About this task: Where the material below has a line containing "let bad := T.badLines", start repeating exactly, and keep going through the line containing "ENGINE_RESET (R354). -/", with no other lines.

──────── The input ────────

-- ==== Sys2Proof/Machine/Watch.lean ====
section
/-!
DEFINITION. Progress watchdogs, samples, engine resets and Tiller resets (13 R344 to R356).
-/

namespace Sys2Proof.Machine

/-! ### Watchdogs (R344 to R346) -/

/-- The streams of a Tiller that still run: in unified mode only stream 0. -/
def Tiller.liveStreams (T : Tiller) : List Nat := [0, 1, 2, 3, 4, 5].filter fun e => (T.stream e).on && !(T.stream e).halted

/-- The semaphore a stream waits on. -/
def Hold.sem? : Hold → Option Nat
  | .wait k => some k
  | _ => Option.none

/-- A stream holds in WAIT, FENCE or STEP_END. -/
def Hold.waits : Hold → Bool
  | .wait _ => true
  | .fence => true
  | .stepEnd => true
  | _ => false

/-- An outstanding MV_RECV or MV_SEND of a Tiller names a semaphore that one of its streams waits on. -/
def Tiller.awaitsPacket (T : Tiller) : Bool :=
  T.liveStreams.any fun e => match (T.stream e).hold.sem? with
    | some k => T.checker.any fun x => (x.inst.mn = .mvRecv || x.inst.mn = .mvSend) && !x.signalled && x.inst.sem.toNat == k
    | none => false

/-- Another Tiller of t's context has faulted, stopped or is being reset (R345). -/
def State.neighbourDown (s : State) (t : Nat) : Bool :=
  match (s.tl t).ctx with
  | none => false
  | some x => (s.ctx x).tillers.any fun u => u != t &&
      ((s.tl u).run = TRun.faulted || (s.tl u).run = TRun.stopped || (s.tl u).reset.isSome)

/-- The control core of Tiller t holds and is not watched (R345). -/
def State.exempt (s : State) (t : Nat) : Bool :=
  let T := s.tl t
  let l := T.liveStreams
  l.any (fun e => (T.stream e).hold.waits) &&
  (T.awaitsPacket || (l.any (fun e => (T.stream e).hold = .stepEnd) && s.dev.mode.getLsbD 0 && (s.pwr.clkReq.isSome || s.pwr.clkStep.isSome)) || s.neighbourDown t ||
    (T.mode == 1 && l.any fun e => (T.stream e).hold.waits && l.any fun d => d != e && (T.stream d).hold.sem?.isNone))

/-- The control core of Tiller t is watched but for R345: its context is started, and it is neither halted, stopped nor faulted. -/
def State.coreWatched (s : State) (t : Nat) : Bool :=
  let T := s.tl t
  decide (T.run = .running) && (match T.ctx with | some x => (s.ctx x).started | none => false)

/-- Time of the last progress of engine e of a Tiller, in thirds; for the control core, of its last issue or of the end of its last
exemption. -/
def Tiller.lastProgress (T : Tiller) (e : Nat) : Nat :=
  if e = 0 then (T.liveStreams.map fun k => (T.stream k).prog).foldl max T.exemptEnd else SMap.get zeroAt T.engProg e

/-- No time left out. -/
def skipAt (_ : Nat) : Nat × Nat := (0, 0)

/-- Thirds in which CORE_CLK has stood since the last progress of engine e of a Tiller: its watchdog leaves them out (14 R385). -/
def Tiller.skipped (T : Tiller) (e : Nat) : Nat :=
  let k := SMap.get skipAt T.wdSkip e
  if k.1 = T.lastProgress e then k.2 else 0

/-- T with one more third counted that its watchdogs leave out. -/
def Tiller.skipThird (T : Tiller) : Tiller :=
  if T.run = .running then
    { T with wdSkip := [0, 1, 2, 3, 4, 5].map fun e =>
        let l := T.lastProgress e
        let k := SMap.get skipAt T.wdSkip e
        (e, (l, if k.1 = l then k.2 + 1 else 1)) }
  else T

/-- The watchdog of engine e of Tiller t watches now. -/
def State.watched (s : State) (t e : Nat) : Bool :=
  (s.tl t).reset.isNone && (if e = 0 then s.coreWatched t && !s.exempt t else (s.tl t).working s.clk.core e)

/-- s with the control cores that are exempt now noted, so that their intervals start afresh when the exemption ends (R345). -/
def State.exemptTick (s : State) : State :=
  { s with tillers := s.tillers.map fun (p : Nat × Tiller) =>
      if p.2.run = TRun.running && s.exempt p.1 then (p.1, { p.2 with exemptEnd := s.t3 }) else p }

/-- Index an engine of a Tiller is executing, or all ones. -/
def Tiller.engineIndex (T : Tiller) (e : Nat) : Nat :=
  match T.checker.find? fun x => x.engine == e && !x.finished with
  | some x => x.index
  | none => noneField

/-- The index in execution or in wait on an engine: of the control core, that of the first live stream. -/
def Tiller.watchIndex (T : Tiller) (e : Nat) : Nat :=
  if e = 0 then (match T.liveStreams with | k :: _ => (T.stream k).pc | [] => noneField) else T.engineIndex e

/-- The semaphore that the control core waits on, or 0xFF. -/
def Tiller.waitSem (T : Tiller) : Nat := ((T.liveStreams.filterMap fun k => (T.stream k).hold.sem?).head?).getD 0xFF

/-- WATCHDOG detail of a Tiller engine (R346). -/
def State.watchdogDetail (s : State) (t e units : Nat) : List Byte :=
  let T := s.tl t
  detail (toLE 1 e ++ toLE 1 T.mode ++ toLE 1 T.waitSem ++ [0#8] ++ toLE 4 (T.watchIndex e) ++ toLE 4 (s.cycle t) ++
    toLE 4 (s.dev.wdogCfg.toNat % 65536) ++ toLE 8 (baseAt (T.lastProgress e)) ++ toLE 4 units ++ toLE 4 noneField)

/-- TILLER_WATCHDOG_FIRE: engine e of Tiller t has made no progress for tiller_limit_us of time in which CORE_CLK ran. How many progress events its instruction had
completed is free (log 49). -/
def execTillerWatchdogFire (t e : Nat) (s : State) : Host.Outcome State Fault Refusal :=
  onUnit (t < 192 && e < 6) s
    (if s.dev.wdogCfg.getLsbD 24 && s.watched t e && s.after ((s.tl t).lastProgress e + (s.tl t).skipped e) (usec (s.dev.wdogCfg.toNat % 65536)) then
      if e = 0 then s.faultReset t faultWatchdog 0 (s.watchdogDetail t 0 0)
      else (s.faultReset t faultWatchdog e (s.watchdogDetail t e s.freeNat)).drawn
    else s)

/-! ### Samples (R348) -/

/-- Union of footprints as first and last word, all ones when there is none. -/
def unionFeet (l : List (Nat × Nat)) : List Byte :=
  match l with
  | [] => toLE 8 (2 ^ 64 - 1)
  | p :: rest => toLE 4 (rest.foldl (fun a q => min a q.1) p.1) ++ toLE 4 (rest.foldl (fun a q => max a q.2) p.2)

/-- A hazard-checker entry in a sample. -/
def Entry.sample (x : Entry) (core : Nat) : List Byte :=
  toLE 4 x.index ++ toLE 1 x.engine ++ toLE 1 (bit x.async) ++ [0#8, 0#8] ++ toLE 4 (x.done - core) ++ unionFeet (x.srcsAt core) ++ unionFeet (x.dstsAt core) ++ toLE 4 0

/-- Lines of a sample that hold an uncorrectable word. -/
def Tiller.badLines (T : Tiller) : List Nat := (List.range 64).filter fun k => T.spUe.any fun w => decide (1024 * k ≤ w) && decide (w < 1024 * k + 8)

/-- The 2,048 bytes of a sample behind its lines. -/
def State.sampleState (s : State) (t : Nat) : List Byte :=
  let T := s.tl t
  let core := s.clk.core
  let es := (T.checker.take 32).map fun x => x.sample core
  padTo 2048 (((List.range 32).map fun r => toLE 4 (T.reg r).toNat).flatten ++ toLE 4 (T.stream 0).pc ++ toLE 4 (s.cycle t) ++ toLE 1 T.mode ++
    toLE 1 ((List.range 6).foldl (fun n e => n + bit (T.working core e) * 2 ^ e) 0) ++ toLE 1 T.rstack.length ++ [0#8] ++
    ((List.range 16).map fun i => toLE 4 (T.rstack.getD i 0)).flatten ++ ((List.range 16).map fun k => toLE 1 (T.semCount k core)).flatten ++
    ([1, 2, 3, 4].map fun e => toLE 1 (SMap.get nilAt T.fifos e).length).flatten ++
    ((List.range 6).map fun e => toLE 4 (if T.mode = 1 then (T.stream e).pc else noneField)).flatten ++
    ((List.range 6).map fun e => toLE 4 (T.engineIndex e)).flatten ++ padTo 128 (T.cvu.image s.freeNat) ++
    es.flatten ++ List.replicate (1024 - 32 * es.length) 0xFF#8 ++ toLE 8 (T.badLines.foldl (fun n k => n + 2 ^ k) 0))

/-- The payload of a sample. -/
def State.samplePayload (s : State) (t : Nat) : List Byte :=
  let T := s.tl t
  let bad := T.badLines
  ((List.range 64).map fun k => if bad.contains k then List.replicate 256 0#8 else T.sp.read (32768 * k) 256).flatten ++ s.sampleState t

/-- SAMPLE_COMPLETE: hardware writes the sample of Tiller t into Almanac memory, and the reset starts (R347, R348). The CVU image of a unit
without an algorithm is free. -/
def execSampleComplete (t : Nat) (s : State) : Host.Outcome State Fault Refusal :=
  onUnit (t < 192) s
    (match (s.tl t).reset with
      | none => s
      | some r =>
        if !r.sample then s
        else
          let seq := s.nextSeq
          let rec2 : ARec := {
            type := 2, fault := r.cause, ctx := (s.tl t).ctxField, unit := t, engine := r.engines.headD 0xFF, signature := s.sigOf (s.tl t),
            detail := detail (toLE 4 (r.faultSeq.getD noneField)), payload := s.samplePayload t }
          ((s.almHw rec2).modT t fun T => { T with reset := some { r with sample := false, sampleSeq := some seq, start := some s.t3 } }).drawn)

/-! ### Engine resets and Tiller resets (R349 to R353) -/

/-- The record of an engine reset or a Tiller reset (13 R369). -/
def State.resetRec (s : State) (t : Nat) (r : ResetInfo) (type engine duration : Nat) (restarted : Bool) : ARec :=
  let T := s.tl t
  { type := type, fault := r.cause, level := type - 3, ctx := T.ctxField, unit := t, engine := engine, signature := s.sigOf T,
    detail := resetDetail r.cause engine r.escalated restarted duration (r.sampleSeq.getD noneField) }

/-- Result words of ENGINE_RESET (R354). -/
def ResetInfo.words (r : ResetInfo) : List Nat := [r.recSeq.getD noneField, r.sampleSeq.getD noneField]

────────
──────── The input ────────

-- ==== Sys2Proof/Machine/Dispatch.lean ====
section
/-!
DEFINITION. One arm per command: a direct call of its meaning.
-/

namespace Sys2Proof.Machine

────────

Response to the task:
  let bad := T.badLines
  ((List.range 64).map fun k => if bad.contains k then List.replicate 256 0#8 else T.sp.read (32768 * k) 256).flatten ++ s.sampleState t

/-- SAMPLE_COMPLETE: hardware writes the sample of Tiller t into Almanac memory, and the reset starts (R347, R348). The CVU image of a unit
without an algorithm is free. -/
def execSampleComplete (t : Nat) (s : State) : Host.Outcome State Fault Refusal :=
  onUnit (t < 192) s
    (match (s.tl t).reset with
      | none => s
      | some r =>
        if !r.sample then s
        else
          let seq := s.nextSeq
          let rec2 : ARec := {
            type := 2, fault := r.cause, ctx := (s.tl t).ctxField, unit := t, engine := r.engines.headD 0xFF, signature := s.sigOf (s.tl t),
            detail := detail (toLE 4 (r.faultSeq.getD noneField)), payload := s.samplePayload t }
          ((s.almHw rec2).modT t fun T => { T with reset := some { r with sample := false, sampleSeq := some seq, start := some s.t3 } }).drawn)

/-! ### Engine resets and Tiller resets (R349 to R353) -/

/-- The record of an engine reset or a Tiller reset (13 R369). -/
def State.resetRec (s : State) (t : Nat) (r : ResetInfo) (type engine duration : Nat) (restarted : Bool) : ARec :=
  let T := s.tl t
  { type := type, fault := r.cause, level := type - 3, ctx := T.ctxField, unit := t, engine := engine, signature := s.sigOf T,
    detail := resetDetail r.cause engine r.escalated restarted duration (r.sampleSeq.getD noneField) }

/-- Result words of ENGINE_RESET (R354). -/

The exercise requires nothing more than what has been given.